Une délégation du Haut Conseil islamique du Mali, conduite par son président l’Imam Mahmoud Dicko, et comprenant Ousmane Chérif Haïdara et d’autres sommités du monde islamique malien, a été reçue mardi 3 juillet par le Premier ministre Cheick Modibo Diarra. Les leaders islamiques du Mali ont proposé leur médiation au Premier ministre pour aller rencontrer le chef rebelle, Iyad Ag Ghaly, discuter avec lui et « trouver ensemble un accord pour faire cesser la souffrance de nos compatriotes dans le nord du Mali ». Le Haut Conseil islamique est il à hauteur de mission ? Deux éléments clés permettent de donner une piste d’analyse : l’unanimité est faite aujourd’hui par les Maliens, toutes catégories confondues, qu’il faut une solution malienne à la crise dans laquelle le pays est plongé ; le Haut Conseil islamique par le passé a pu obtenir d’Iyad Ag Ghaly la libération de 169 prisonniers militaires, qui ont été remis au Président Dioncounda Traoré le 17 avril 2012 au cours d’une cérémonie solennelle à la base aérienne de Bamako.

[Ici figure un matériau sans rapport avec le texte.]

-- ==== Sys2Proof/Laws/Bank.lean ====
section
/-! SUPPORT. Everything the release loop and MIX can do: each changes the voices, the release loop the queue too, and
nothing else; a voice is changed by its own events and its own VPROC alone (42_voicebank.md R185). -/

-- One theorem at a time: many at once take a thread, and its stack, each.
set_option Elab.async false

namespace Sys2Proof.Machine

/-! ### DISPATCH and the release loop -/

@[simp] theorem dispatch_sr (C : Params) (s : State) (i : Slot) (v : F32) : (dispatch C s i v).sr = s.sr := rfl
@[simp] theorem dispatch_sched (C : Params) (s : State) (i : Slot) (v : F32) : (dispatch C s i v).sched = s.sched := rfl
@[simp] theorem dispatch_queue (C : Params) (s : State) (i : Slot) (v : F32) : (dispatch C s i v).queue = s.queue := rfl
@[simp] theorem dispatch_sticky (C : Params) (s : State) (i : Slot) (v : F32) : (dispatch C s i v).sticky = s.sticky := rfl
@[simp] theorem dispatch_slots (C : Params) (s : State) (i : Slot) (v : F32) : (dispatch C s i v).slots = s.slots := rfl
@[simp] theorem dispatch_master (C : Params) (s : State) (i : Slot) (v : F32) : (dispatch C s i v).master = s.master := rfl
@[simp] theorem dispatch_comp (C : Params) (s : State) (i : Slot) (v : F32) : (dispatch C s i v).comp = s.comp := rfl
@[simp] theorem dispatch_rev (C : Params) (s : State) (i : Slot) (v : F32) : (dispatch C s i v).rev = s.rev := rfl
@[simp] theorem dispatch_port (C : Params) (s : State) (i : Slot) (v : F32) : (dispatch C s i v).port = s.port := rfl
@[simp] theorem dispatch_out (C : Params) (s : State) (i : Slot) (v : F32) : (dispatch C s i v).out = s.out := rfl

/-- DISPATCH touches no voice but its own (R181). -/
theorem dispatch_voices (C : Params) (s : State) (i j : Slot) (vel : F32) :
    (dispatch C s i vel).voices[j] =
      if j = i then trig C.num s.sr s.master s.slots[j] j vel s.voices[j] else s.voices[j] := by
  unfold dispatch
  rw [State.setVoice_get]
  split
  · next h => subst h; rfl
  · rfl

/-- What DISPATCH keeps, a list of events keeps. -/
theorem foldl_dispatchEvent_keeps {α : Type} (C : Params) (f : State → α)
    (hf : ∀ s v, f { s with voices := v } = f s) (l : List Event) (s : State) :
    f (l.foldl (dispatchEvent C) s) = f s := by
  induction l generalizing s with
  | nil => rfl
  | cons e rest ih => rw [List.foldl_cons, ih]; exact hf s _

@[simp] theorem release_sr (C : Params) (s : State) : (release C s).sr = s.sr :=
  foldl_dispatchEvent_keeps C (·.sr) (fun _ _ => rfl) _ _

@[simp] theorem release_sched (C : Params) (s : State) : (release C s).sched = s.sched :=
  foldl_dispatchEvent_keeps C (·.sched) (fun _ _ => rfl) _ _

@[simp] theorem release_sticky (C : Params) (s : State) : (release C s).sticky = s.sticky :=
  foldl_dispatchEvent_keeps C (·.sticky) (fun _ _ => rfl) _ _

@[simp] theorem release_slots (C : Params) (s : State) : (release C s).slots = s.slots :=
  foldl_dispatchEvent_keeps C (·.slots) (fun _ _ => rfl) _ _

@[simp] theorem release_master (C : Params) (s : State) : (release C s).master = s.master :=
  foldl_dispatchEvent_keeps C (·.master) (fun _ _ => rfl) _ _

@[simp] theorem release_comp (C : Params) (s : State) : (release C s).comp = s.comp :=
  foldl_dispatchEvent_keeps C (·.comp) (fun _ _ => rfl) _ _

@[simp] theorem release_rev (C : Params) (s : State) : (release C s).rev = s.rev :=
  foldl_dispatchEvent_keeps C (·.rev) (fun _ _ => rfl) _ _

@[simp] theorem release_port (C : Params) (s : State) : (release C s).port = s.port :=
  foldl_dispatchEvent_keeps C (·.port) (fun _ _ => rfl) _ _

@[simp] theorem release_out (C : Params) (s : State) : (release C s).out = s.out :=
  foldl_dispatchEvent_keeps C (·.out) (fun _ _ => rfl) _ _

@[simp] theorem release_queue (C : Params) (s : State) : (release C s).queue = keptEvents s :=
  foldl_dispatchEvent_keeps C (·.queue) (fun _ _ => rfl) _ _

/-- TRIG of one voice by the velocities of a list of its events, in order. -/
def retrigger (C : Params) (s : State) (i : Slot) (vels : List F32) (v : Voice) : Voice :=
  vels.foldl (fun v vel => trig C.num s.sr s.master s.slots[i] i vel v) v

theorem foldl_dispatchEvent_voices (C : Params) (l : List Event) (s : State) (i : Slot) :
    (l.foldl (dispatchEvent C) s).voices[i] =
      retrigger C s i ((l.filter fun e => e.slot = i).map (·.velocity)) s.voices[i] := by
  induction l generalizing s with
  | nil => rfl
  | cons e rest ih =>
    rw [List.foldl_cons, ih]
    unfold dispatchEvent
    rw [dispatch_voices]
    by_cases h : i = e.slot
    · subst h; simp [retrigger]
    · simp [retrigger, h, Ne.symm h]

/-- A voice after the release loop: its own due events, in arrival order. -/
theorem release_voices (C : Params) (s : State) (i : Slot) :
    (release C s).voices[i] =
      retrigger C s i (((dueEvents s).filter fun e => e.slot = i).map (·.velocity)) s.voices[i] :=
  foldl_dispatchEvent_voices C _ _ i

/-! ### MIX -/

theorem foldl_mixSlot_keeps {α : Type} (C : Params) (f : State → α)
    (hf : ∀ s v, f { s with voices := v } = f s) (l : List Slot) (acc : State × F32 × F32) :
    f (l.foldl (mixSlot C) acc).1 = f acc.1 := by
  induction l generalizing acc with
  | nil => rfl
  | cons i rest ih => rw [List.foldl_cons, ih]; exact hf acc.1 _

@[simp] theorem mix_sr (C : Params) (s : State) : (mix C s).1.sr = s.sr :=
  foldl_mixSlot_keeps C (·.sr) (fun _ _ => rfl) _ _

@[simp] theorem mix_sched (C : Params) (s : State) : (mix C s).1.sched = s.sched :=
  foldl_mixSlot_keeps C (·.sched) (fun _ _ => rfl) _ _

@[simp] theorem mix_queue (C : Params) (s : State) : (mix C s).1.queue = s.queue :=
  foldl_mixSlot_keeps C (·.queue) (fun _ _ => rfl) _ _

@[simp] theorem mix_sticky (C : Params) (s : State) : (mix C s).1.sticky = s.sticky :=
  foldl_mixSlot_keeps C (·.sticky) (fun _ _ => rfl) _ _

@[simp] theorem mix_slots (C : Params) (s : State) : (mix C s).1.slots = s.slots :=
  foldl_mixSlot_keeps C (·.slots) (fun _ _ => rfl) _ _

@[simp] theorem mix_master (C : Params) (s : State) : (mix C s).1.master = s.master :=
  foldl_mixSlot_keeps C (·.master) (fun _ _ => rfl) _ _

@[simp] theorem mix_comp (C : Params) (s : State) : (mix C s).1.comp = s.comp :=
  foldl_mixSlot_keeps C (·.comp) (fun _ _ => rfl) _ _

@[simp] theorem mix_rev (C : Params) (s : State) : (mix C s).1.rev = s.rev :=
  foldl_mixSlot_keeps C (·.rev) (fun _ _ => rfl) _ _

@[simp] theorem mix_port (C : Params) (s : State) : (mix C s).1.port = s.port :=
  foldl_mixSlot_keeps C (·.port) (fun _ _ => rfl) _ _

@[simp] theorem mix_out (C : Params) (s : State) : (mix C s).1.out = s.out :=
  foldl_mixSlot_keeps C (·.out) (fun _ _ => rfl) _ _

theorem processVoice_congr (C : Params) {s t : State} {i : Slot} (hsr : t.sr = s.sr) (hp : t.slots = s.slots)
    (hv : t.voices[i] = s.voices[i]) : processVoice C t i = processVoice C s i := by
  unfold processVoice; rw [hsr, hp, hv]

theorem foldl_mixSlot_voices (C : Params) (l : List Slot) (hl : l.Nodup) (acc : State × F32 × F32) (j : Slot) :
    (l.foldl (mixSlot C) acc).1.voices[j] =
      if j ∈ l then (processVoice C acc.1 j).1 else acc.1.voices[j] := by
  induction l generalizing acc with
  | nil => rfl
  | cons i rest ih =>
    rw [List.nodup_cons] at hl
    rw [List.foldl_cons, ih hl.2]
    by_cases hji : j = i
    · subst hji
      rw [if_neg hl.1, if_pos List.mem_cons_self]
      exact State.setVoice_same _ _ _
    · have hv : (mixSlot C acc i).1.voices[j] = acc.1.voices[j] := State.setVoice_other _ _ hji
      rw [processVoice_congr C (s := acc.1) (t := (mixSlot C acc i).1) rfl rfl hv, hv]
      simp [List.mem_cons, hji]

theorem mem_allSlots : ∀ i : Slot, i ∈ allSlots := by decide

/-- Every voice is asked for one sample, each from its own bank alone. -/
theorem mix_voices (C : Params) (s : State) (i : Slot) : (mix C s).1.voices[i] = (processVoice C s i).1 := by
  have h := foldl_mixSlot_voices C allSlots (by decide) (s, Lit.c0, Lit.c0) i
  rw [if_pos (mem_allSlots i)] at h
  exact h

/-- What voice `i` adds to the sum whose gain `gain` picks. -/
def mixTerm (C : Params) (s : State) (gain : F32 × F32 → F32) (i : Slot) : F32 :=
  F32.mul (F32.mul (processVoice C s i).2 (levelOf s.slots[i])) (gain (panGains C.num s.slots[i].pan))

theorem mixSlot_left (C : Params) (acc : State × F32 × F32) (i : Slot) :
    (mixSlot C acc i).2.1 = F32.add acc.2.1 (mixTerm C acc.1 Prod.fst i) := by
  simp only [mixSlot, mixTerm]

theorem mixSlot_right (C : Params) (acc : State × F32 × F32) (i : Slot) :
    (mixSlot C acc i).2.2 = F32.add acc.2.2 (mixTerm C acc.1 Prod.snd i) := by
  simp only [mixSlot, mixTerm]

theorem mixTerm_congr (C : Params) {s t : State} (g : F32 × F32 → F32) {i : Slot} (hsr : t.sr = s.sr)
    (hp : t.slots = s.slots) (hv : t.voices[i] = s.voices[i]) : mixTerm C t g i = mixTerm C s g i := by
  unfold mixTerm; rw [processVoice_congr C hsr hp hv, hp]

theorem foldl_mixTerm_congr (C : Params) {s t : State} (g : F32 × F32 → F32) (hsr : t.sr = s.sr)
    (hp : t.slots = s.slots) (l : List Slot) (hv : ∀ j ∈ l, t.voices[j] = s.voices[j]) (a : F32) :
    l.foldl (fun a j => F32.add a (mixTerm C t g j)) a = l.foldl (fun a j => F32.add a (mixTerm C s g j)) a :=
  List.foldl_ext _ _ a fun b j hj => by rw [mixTerm_congr C g hsr hp (hv j hj)]

theorem foldl_mixSlot_sums (C : Params) (l : List Slot) (hl : l.Nodup) (acc : State × F32 × F32) :
    (l.foldl (mixSlot C) acc).2.1 = l.foldl (fun a i => F32.add a (mixTerm C acc.1 Prod.fst i)) acc.2.1 ∧
    (l.foldl (mixSlot C) acc).2.2 = l.foldl (fun a i => F32.add a (mixTerm C acc.1 Prod.snd i)) acc.2.2 := by
  induction l generalizing acc with
  | nil => simp only [List.foldl_nil, and_self]
  | cons i rest ih =>
    rw [List.nodup_cons] at hl
    have hv : ∀ j ∈ rest, (mixSlot C acc i).1.voices[j] = acc.1.voices[j] := by
      intro j hj
      refine State.setVoice_other _ _ ?_
      rintro rfl
      exact hl.1 hj
    have ih := ih hl.2 (mixSlot C acc i)
    have hl1 := foldl_mixTerm_congr C Prod.fst (s := acc.1) (t := (mixSlot C acc i).1) rfl rfl rest hv
    have hr1 := foldl_mixTerm_congr C Prod.snd (s := acc.1) (t := (mixSlot C acc i).1) rfl rfl rest hv
    simp only [List.foldl_cons]
    rw [ih.1, ih.2, hl1, hr1, mixSlot_left, mixSlot_right]
    exact ⟨rfl, rfl⟩

/-- The sums of MIX, in ascending slot order from `+0.0`. -/
def mixSum (C : Params) (s : State) (gain : F32 × F32 → F32) : F32 :=
  allSlots.foldl (fun a i => F32.add a (mixTerm C s gain i)) Lit.c0

/-- What MIX returns. -/
theorem mix_left (C : Params) (s : State) : (mix C s).2.1 = mixSum C s Prod.fst :=
  (foldl_mixSlot_sums C allSlots (by decide) (s, Lit.c0, Lit.c0)).1

theorem mix_right (C : Params) (s : State) : (mix C s).2.2 = mixSum C s Prod.snd :=
  (foldl_mixSlot_sums C allSlots (by decide) (s, Lit.c0, Lit.c0)).2

end Sys2Proof.Machine
end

Le Haut Conseil islamique du Mali a renforcé sa pratique du nord Mali en y convoyant des donations humanitaires dans ces zones occupées par les Jihadistes d’Ansar Dine. Aujourd’hui, comme hier, sans conteste les leaders religieux, notamment les leaders islamiques dans l’actuelle crise, sont une alternative crédible à soutenir. Nous allons revenir dans cet article sur les péripéties de la mission du Haut Conseil islamique, qui a conduit en avril dernier, après la prise Aguel Hoc et Tessalit, deux membres de cette organisation. Ils ont été reçus par le Jihadiste Iyad qui a religieusement écouté les arguments développés par eux, avant de se mettre à leur disposition pendant tout le séjour, sillonnant les régions de Tombouctou et de Kidal pour rassembler tous les prisonniers militaires maliens. Ces érudits du Haut conseil islamique, les Imams Mouhazé Haïdara et Yacouba Siby, ont eu le privilège de revenir à Bamako accompagnés des militaires maliens, anciens prisonniers du Jihadiste Iyad Ag Ghaly.
« Nous pensons qu’il y a aujourd’hui des aspects de cette crise qui sont religieux, nous sommes en train de faire en sorte que tous les érudits du Mali se réunissent pour qu’ensemble nous étudions ce problème ». Mettant l’accent sur l’acuité des problèmes et l’urgence de la situation, les leaders religieux ont signifié au Premier ministre leur désir de ne pas s’en arrêter là, mais d’aller rencontrer le leader d’Ansar Dine, Iyad Ag Ghaly, « pour essayer de discuter avec eux et voir ce que nous pouvons trouver ensemble comme accord pour faire cesser la souffrance de nos compatriotes dans le nord du Mali », a projeté l’Imam Dicko. Les leaders islamiques du Mali voudraient rencontrer les membres d’Ansar Dine avec son leader Iyad Ag Ghaly à sa tête, « pour discuter des problèmes religieux, en profondeur et pour dire et montrer que nous pouvons nous comprendre s’il s’agit de la religion », a expliqué l’Imam Mahmoud Dicko, président du Haut Conseil islamique du Mali.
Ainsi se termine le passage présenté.